1 Maggio: la festa dei lavoratori tra storia e tradizioni, fino ai nostri giorni

“Otto ore di lavoro, otto di svago, otto per dormire. Con questa parola d’ordine – quasi due secoli fa – i lavoratori di tutto il mondo dettero vita ad una straordinaria mobilitazione che vide il suo apice nella data del 1 maggio 1886″.

Ricorda il circolo “Enzo Simeone”, partito della Rifondazione Comunista di Formia


“Lo sciopero per la riduzione dell’orario lavorativo e per migliori condizioni di lavoro, partito dalla fabbrica di macchine agricole McCormick a Chicago, si espanse a macchia d’olio e centinaia di migliaia di lavoratori incrociarono le braccia, le grandi manifestazioni che seguirono furono represse nel sangue, con l’uccisione nei soli Stati Uniti di 21 manifestanti e l’ingiusta condanna di 8 organizzatori sindacali anarchici (i ‘Martiri di Chicago’) che avevano partecipato alle proteste. L’accusa fu di “aver istigato allo sciopero e ai disordini.”

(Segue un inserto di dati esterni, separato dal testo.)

/-- What the scheduler and the bays hold beside their registers. -/
structure SchState where
  nodes : Store Node := []
  gates : Store Gates := []
  jobs : List Job := []
  nextJob : Nat := 0
  again : List Again := []
  /-- The group served last (R216). -/
  lastGroup : Nat := 15
  /-- Delay histograms of the watched queues (R236). -/
  watched : Store (List Nat) := []
  /-- Delay breaches (R235): key 2 c the nodes not yet posted, key 2 c + 1 whether one was posted in this interval. -/
  breaches : Store Nat := []
deriving DecidableEq, Repr

/-! ## Bays and bents (chapters 6 and 13) -/

/-- A drain in progress (R306, R312): its target and retirement cause, and the items that end with it. Targets of a bent
are its states 0, 3 and 4; of a bay 4 to retire, 5 to test for its return, 6 to test only. -/
structure Drain where
  target : Nat
  cause : Nat := 0
  waiters : List (Nat × Nat) := []
deriving DecidableEq, Repr

/-- A bay under self-test (R305): 0 as its bent wakes, 1 for its return, 2 on request. -/
structure BayTest where
  kind : Nat
  waiters : List (Nat × Nat) := []
deriving DecidableEq, Repr

/-- A RAY_PROBE (R153): its command, bay and rays; once it has taken the bay's fill side, what its rays work from, with the
correction of each; whether its bay sistered meanwhile. -/
structure Probe where
  cmd : Nat
  bay : Nat
  first : Nat
  count : Nat
  under : Option Under := none
  sistered : Bool := false
deriving DecidableEq, Repr

/-- What the engine block holds beside its registers. -/
structure EngState where
  /-- Draining bents, and bays draining under BAY_SERVICE. -/
  bents : Store (Option Drain) := []
  bays : Store (Option Drain) := []
  /-- Bays under self-test. -/
  tests : Store (Option BayTest) := []
  /-- Bents on their way into service, with the items that end there (R301, R313). -/
  waking : Store (Option (List (Nat × Nat))) := []
  /-- Drained bents that go back into service at once under a restored plan, with the items that end there (R467). -/
  resume : Store (Option (List (Nat × Nat))) := []
  /-- The bent chosen last (R300), as its place in the cyclic order. -/
  lastBent : Nat := 7
  /-- Probes dispatched and not done. -/
  probes : List Probe := []
  /-- Requested bent clocks not yet applied, MHz (R146). -/
  clockAsked : Store (Option Nat) := []
deriving DecidableEq, Repr

/-! ## Square checks (chapter 7) -/

/-- The definition of a check region (R163). -/
structure CheckDef where
  enable : Bool := false
  group : Nat := 0
  gx0 : Nat := 0
  gy0 : Nat := 0
  gw : Nat := 0
  gh : Nat := 0
  safe : Nat := 0
deriving DecidableEq, Repr

/-- A capture in progress (R180): command, regions still to be recorded, and the boundaries left. -/
structure Capture where
  cmd : Nat
  first : Nat
  open_ : List Nat
  frames : Nat
  dest : Nat
deriving DecidableEq, Repr

/-- What the glue-up block holds beside its registers. -/
structure GluState where
  shadow : Store CheckDef := []
  /-- Check regions whose shadow definition waits for a clamp. -/
  dirty : List Nat := []
  /-- Members loaded into the staging copy, per check region. -/
  loaded : Store (List Nat) := []
  /-- Member regions whose first comparison is pending (R177). -/
  pending : List (Nat × Nat) := []
  /-- Check regions of a client that was reset: unowned once the clamp that disables them has come (R489). -/
  releasing : List Nat := []
  /-- Regions marked substituted (R172). -/
  substituted : List Nat := []
  captures : List Capture := []
  /-- First mismatches since the last SQC_MISMATCH, per check region (R181). -/
  sinceMismatch : Store Nat := []
deriving DecidableEq, Repr

/-! ## Clamps and fences (chapter 8) -/

/-- A FENCE_ARM in progress: its command, wait value, boundaries passed. -/
structure Arm where
  cmd : Nat
  timeout : Nat
  passed : Nat := 0
deriving DecidableEq, Repr

/-- What a boundary found for what is to take effect (R34, R186): key g for group g, 16 + k for a flip of layer k; the register
file, the check-region definitions that wait for the group's clamp, and the layers to be released. -/
structure Snap where
  key : Nat
  regs : Store RegWord
  checks : List (Nat × CheckDef)
  releasing : List Nat
  /-- The scene frame that the group commits there. -/
  frame : Nat
deriving DecidableEq, Repr

/-- What a boundary decided and the application point is still to apply (R187). -/
structure DueClamps where
  groups : List (Nat × Nat) := []
  flips : List Nat := []
  snaps : List Snap := []
deriving DecidableEq, Repr

/-- What keeps a group from being ready: the layer mask, correction load, signature load, copy-forward; and a late
stream that feeds no single layer (R186). -/
structure Late where
  layers : Nat
  vcf : Bool
  sqc : Bool
  copy : Bool
  other : Bool
deriving DecidableEq, Repr

/-- A wall group as the cut-off of boundary `n` found it (R195, R328): due, and what kept it from being ready. -/
structure CutOff where
  n : Nat
  due : Bool
  late : Late
deriving DecidableEq, Repr

/-- What the clamp block holds beside its registers. -/
structure ClpState where
  /-- The arm pending per group: time, and its command, none for an arm by a trigger (R197, R350). -/
  arms : Store (Option (Nat × Option Nat)) := []
  fences : Store (Option Arm) := []
  /-- Boundaries that have come and not yet been sampled, by segment: PTP time. -/
  boundary : Store (Option Nat) := []
  due : DueClamps := {}
  /-- Whether shadow writes wait for a flip of fenced layer k. -/
  flipRegs : Store Bool := []
  /-- Segment 0 has reached a boundary at which a pending grid may switch (R29). -/
  gridDue : Bool := false
  /-- Wall decisions in hand for the next boundary: 0 none, 1 hold, 2 clamp (R328). -/
  decision : Store Nat := []
  /-- The scene frame that the decision in hand names. -/
  decisionFrame : Store Nat := []
  /-- The wall member that was not ready, x + 16 y. -/
  notReady : Store Nat := []
  /-- The boundary index and the agreed clamp time of the decision in hand (R328). -/
  decisionAt : Store Nat := []
  decisionTime : Store Nat := []
  /-- What the last cut-off found, per wall group (R195). -/
  samples : Store (Option CutOff) := []
  /-- Whether CLAMP_LATE was posted for the frame held now, per group. -/
  lateSaid : Store Bool := []
  /-- Whether WALL_CLAMP_HELD was posted for the frame held now, per group (R196). -/
  wallSaid : Store Bool := []
  /-- The layers whose late bit the first hold of the frame set, per group (R189). -/
  lateLayers : Store Nat := []
deriving DecidableEq, Repr

/-! ## Commands, rings, events (chapter 3) -/

/-- Where a fetched command stands: waiting for dispatch, dispatched and waiting to start, running on an engine,
DEFERRED, or finally replied with the reply not yet on its ring. -/
inductive CmdPhase where
  | queued | started | running | deferred | replied
deriving DecidableEq, Repr

/-- The result of one item of a command: status, reason and value (R74). -/
structure Item where
  status : Nat
  reason : Nat := 0
  value : Nat := 0
deriving DecidableEq, Repr

/-- A command in flight (R86): one fetched without a final reply on its ring. -/
structure Cmd where
  id : Nat
  client : Nat
  ring : Nat
  /-- The 64 packet bytes. -/
  packet : List Byte
  /-- The parameter bytes, from packet byte 8 on, as the module reads them (R69, R70). -/
  params : List Byte := []
  /-- Rights and aperture with which it was fetched (R83). -/
  ranges : Nat
  base : Nat
  size : Nat
  /-- Whether its opcode can reply DEFERRED, and whether that reply has been written (R63, R86). -/
  defers : Bool
  second : Bool := false
  phase : CmdPhase := .queued
  /-- Items named, with their results as far as they are known; `none` is an item still open. -/
  items : List (Option Item) := []
  /-- What the running command keeps for later steps (its meaning says what). -/
  aux : List Nat := []
deriving DecidableEq, Repr

/-- A reply waiting to be written (R67, R68). -/
structure Reply where
  id : Nat
  client : Nat
  ring : Nat
  opcode : Nat
  status : Nat
  tag : Nat
  total : Nat
  done : Nat
  failed : Nat
  detail : Nat
  final : Bool
  /-- Whether writing it raises the vector (R68, R413). -/
  signal : Bool
  /-- The time a watermark reply carries (R413); the others carry the time of their write. -/
  at_ : Option Nat := none
deriving DecidableEq, Repr

/-- A posted event, not yet written (R81). `owner` is the client that owns the resource its source names; `skip` is the
event ring that the event does not reach (R537), `only` the one ring that a reset report is announced to (R493). -/
structure Event where
  code : Nat
  source : Nat
  data : Nat
  time : Nat
  owner : Option Nat
  skip : Option Nat
  only : Option Nat := none
deriving DecidableEq, Repr

/-- What the command block holds beside its registers. -/
structure CmdState where
  inflight : List Cmd := []
  replies : List Reply := []
  nextId : Nat := 0
  /-- The last tail rung of each command ring (R60). -/
  tails : Store Nat := []
  /-- Commands fetched and final replies written, per ring pair (R86). -/
  fetched : Store Nat := []
  finals : Store Nat := []
  events : List Event := []
  /-- Ring pairs whose kept replies are still to be written before fetch resumes (R67). -/
  catchUp : Store Bool := []
  /-- The last head rung of each event ring (R82). -/
  evHeads : Store Nat := []
  /-- Events lost since the last EVENTS_LOST, per event ring (R82). -/
  lostSince : Store Nat := []
  /-- The last time each rate-limited event was posted, plus 1; 0 is never. -/
  stamps : Store Nat := []
  /-- End of the holdoff period per vector source: completion ring i, event ring 256 + e, receive ring 512 + r,
  transmit ring 1024 + t. -/
  holdUntil : Store Nat := []
  /-- Whether a signal waits for the end of the holdoff period, same keys. -/
  signalWaits : Store Bool := []
  /-- Arbitration (R78): the client being served, the commands left in its turn, the ring each client served last. -/
  turnClient : Nat := 0
  turnLeft : Nat := 0
  lastRing : Store Nat := []
deriving DecidableEq, Repr

/-! ## The host links and the register hub (chapters 3 and 23) -/

/-- The half of a 64-bit register that a client has latched by reading, or staged by writing, the low half (R507). -/
structure Half where
  off : Nat
  value : Nat
deriving DecidableEq, Repr

/-- A write that the hub holds for a sleeping power domain: the bits `mask` of the register at `off` become those of `value`
(R505). -/
structure HeldWrite where
  domain : Nat
  off : Nat
  mask : Nat
  value : Nat
deriving DecidableEq, Repr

Degli otto attivisti, Oscar W. Neebe venne condannato a quindici anni di carcere; gli altri sette vennero condannati alla forca: Adolph Fischer, August Spies, George Engel e Albert Parsons, vennero impiccati nel novembre dell’anno successivo, Luis Lingg morì suicida in carcere due giorni prima dell’esecuzione, per Michael Schwab e Samuel Figline, la pena venne commutata in ergastolo.

In onore di tali mobilitazioni il 1 maggio divenne la Giornata internazionale del lavoro, in Italia lo fu solo dal 1890.

Oggi il capitalismo, soprattutto in Italia, ha riportato le condizioni del lavoro agli inizi del novecento. Gli ultimi provvedimenti governativi (il Jobs Act, la Riforma Fornero e gli attacchi al diritto di Sciopero) – tutti targati Partito Democratico – hanno individuato nel precariato il modello contrattuale, cancellando così tutele e garanzie, inibendo le lotte per un salario maggiore e la difesa dei diritti, aumentando le tensioni sociali e gli scontri tra lavoratori, per costringere a lavorare senza sicurezza e dignità persino nei giorni festivi (vedi l’apertura degli esercizi commerciali nei giorni festivi, consentita dalla liberalizzazione del governo Monti (unico caso in Europa).

L’ignobile motivazione che ha giustificato l’introduzione di tali provvedimenti governativi è che essi avrebbero comportato un significativo aumento dei posti di lavoro.

Eppure così non è stato, infatti lo confermano i dati ufficiali, che certificano che nel nostro paesei ci sono ben 4,5 milioni di persone che vivono in condizioni di povertà assoluta, tant’è che il governo ha introdotto il reddito di inclusione: 320 euro al mese per chi vive in condizioni di povertà. Insomma una vera e propria elemosina che ricordano tante le brioche che la regina Antonietta voleva distribuire al popolo che si lamentava della fame in cui era costretto a vivere, a fronte dello sfarzo in cui vivevano la nobiltà e il clero.

Per questo il primo maggio, tradizionale festa dei lavoratori, non deve essere una semplice ricorrenza celebrativa, ma deve ritornare ad essere una giornata di lotta, in risposta alla profonda crisi in cui versa il mondo del lavoro a causa della pesante erosione dei diritti sociali, voluta dal Partito Democratico, che rappresenta la punta più avanza del capitalismo rapace di questo ultimo ventennio.

Di fronte a questa situazione di sfruttamento in cui viviamo, riteniamo fondamentale ricostruire un fronte politico e sindacale che sia vera espressione dei bisogni, delle necessità e dei diritti delle lavoratrici e dei lavoratori di questo paese.

Per farlo è quindi necessario mettere in relazione le tante piccole o grandi vertenze che ci sono nel nostro paese. Un fronte per far capire ad ogni lavoratrice o lavoratore che lo sfruttamento che vive è lo stesso che vivono tutti i lavoratori e le lavoratrici, senza esclusione di sesso e di etnia.

E’ necessario provare a tenere assieme le lotte di questo paese, dando ad esse degli obiettivi minimi: la riduzione dell’orario di lavoro, il divieto del lavoro domenicale e festivo, la difesa dei contratti nazionali sotto attacco dei padroni e del governo, con la complicità dei sindacati confederati”.